## THE PROBLEM
Going through the data below, please show each line containing the string "addressed".

## PROVIDED MATERIAL

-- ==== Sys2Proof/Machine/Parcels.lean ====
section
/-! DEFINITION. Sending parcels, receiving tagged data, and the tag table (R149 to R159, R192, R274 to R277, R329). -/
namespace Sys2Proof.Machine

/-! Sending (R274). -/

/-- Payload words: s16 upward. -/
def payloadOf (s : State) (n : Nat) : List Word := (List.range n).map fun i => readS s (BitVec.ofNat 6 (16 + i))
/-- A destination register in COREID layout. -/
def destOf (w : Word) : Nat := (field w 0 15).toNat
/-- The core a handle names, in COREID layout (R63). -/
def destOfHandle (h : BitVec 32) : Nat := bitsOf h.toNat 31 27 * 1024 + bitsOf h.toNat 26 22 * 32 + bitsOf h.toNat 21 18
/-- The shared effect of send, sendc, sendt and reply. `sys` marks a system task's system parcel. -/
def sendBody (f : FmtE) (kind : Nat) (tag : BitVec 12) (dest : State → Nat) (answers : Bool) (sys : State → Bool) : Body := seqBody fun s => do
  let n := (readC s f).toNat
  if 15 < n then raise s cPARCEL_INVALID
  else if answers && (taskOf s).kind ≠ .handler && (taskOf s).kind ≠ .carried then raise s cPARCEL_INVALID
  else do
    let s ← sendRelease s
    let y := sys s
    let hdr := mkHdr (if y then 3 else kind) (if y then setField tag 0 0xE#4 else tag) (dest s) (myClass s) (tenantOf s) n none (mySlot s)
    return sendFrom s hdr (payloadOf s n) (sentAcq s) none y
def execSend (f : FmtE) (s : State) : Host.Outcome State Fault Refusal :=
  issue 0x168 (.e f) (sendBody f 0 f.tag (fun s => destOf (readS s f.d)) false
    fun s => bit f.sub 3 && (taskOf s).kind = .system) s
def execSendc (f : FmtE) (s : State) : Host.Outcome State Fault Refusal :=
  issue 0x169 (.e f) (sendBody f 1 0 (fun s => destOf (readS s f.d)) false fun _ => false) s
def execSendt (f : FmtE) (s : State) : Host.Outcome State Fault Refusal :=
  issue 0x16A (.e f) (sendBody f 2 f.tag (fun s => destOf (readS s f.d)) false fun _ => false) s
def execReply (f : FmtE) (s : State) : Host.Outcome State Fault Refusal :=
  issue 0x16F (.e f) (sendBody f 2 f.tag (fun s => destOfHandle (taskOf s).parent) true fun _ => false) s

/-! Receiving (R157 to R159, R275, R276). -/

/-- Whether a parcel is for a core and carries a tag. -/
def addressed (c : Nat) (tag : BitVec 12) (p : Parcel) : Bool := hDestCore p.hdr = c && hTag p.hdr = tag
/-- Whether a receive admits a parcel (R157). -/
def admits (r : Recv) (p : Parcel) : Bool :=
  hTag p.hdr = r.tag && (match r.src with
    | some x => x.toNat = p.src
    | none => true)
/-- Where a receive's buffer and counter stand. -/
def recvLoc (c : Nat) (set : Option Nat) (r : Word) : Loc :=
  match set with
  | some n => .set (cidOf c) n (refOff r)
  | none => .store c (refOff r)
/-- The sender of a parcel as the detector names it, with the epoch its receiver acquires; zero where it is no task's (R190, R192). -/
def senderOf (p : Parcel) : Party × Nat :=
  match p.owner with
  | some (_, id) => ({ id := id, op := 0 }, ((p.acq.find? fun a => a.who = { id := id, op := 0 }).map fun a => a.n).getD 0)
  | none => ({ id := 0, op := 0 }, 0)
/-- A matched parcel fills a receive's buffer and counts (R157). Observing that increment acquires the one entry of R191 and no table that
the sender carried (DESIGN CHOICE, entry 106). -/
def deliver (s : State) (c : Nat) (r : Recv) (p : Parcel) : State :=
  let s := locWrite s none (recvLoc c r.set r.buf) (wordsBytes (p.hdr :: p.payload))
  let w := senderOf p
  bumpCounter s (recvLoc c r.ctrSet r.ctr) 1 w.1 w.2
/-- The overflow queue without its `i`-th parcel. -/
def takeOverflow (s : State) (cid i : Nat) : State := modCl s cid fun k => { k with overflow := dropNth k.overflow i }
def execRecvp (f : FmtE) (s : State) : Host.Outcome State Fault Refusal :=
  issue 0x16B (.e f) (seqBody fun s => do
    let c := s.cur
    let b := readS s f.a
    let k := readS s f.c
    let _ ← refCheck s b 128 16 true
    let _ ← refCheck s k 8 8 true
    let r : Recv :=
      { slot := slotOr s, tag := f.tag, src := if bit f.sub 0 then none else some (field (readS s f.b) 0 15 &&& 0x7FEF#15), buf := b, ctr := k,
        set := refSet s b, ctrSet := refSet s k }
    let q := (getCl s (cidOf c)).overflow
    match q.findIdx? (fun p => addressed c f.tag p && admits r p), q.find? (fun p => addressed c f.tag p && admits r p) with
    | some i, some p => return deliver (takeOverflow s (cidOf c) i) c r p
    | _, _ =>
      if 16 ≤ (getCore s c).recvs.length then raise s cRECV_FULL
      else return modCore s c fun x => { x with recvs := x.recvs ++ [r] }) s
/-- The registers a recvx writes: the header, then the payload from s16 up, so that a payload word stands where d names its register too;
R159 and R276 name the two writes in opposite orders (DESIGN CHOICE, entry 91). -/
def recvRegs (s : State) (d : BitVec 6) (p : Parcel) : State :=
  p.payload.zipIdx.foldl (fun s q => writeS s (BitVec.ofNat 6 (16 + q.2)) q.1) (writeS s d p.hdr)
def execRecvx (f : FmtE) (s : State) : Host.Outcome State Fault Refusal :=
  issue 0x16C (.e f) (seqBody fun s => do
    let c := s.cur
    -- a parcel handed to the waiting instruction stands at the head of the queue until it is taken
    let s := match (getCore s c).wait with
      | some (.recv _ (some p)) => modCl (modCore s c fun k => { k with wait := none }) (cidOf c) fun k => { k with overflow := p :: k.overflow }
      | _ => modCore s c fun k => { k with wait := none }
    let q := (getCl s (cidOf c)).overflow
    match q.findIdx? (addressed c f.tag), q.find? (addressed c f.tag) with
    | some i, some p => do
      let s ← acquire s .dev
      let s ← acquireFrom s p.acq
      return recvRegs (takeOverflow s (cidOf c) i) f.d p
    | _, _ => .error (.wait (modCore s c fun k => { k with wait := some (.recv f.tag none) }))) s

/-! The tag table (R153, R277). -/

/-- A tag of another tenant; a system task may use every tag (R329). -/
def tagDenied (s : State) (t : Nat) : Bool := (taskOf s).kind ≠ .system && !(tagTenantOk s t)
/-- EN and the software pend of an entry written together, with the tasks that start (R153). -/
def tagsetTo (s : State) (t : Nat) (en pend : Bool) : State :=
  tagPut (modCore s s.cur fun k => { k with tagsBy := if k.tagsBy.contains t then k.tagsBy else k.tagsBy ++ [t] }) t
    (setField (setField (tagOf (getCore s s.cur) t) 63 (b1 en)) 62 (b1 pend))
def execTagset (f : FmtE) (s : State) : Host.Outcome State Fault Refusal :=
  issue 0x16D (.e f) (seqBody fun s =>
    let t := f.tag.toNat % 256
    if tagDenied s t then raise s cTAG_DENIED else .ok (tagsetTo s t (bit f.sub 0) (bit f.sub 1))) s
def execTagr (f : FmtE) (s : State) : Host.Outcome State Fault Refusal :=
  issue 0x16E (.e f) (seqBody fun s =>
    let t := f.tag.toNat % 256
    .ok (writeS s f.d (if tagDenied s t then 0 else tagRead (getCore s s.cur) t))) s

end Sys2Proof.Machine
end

## FINISHED TASK
def addressed (c : Nat) (tag : BitVec 12) (p : Parcel) : Bool := hDestCore p.hdr = c && hTag p.hdr = tag
    match q.findIdx? (fun p => addressed c f.tag p && admits r p), q.find? (fun p => addressed c f.tag p && admits r p) with
    match q.findIdx? (addressed c f.tag), q.find? (addressed c f.tag) with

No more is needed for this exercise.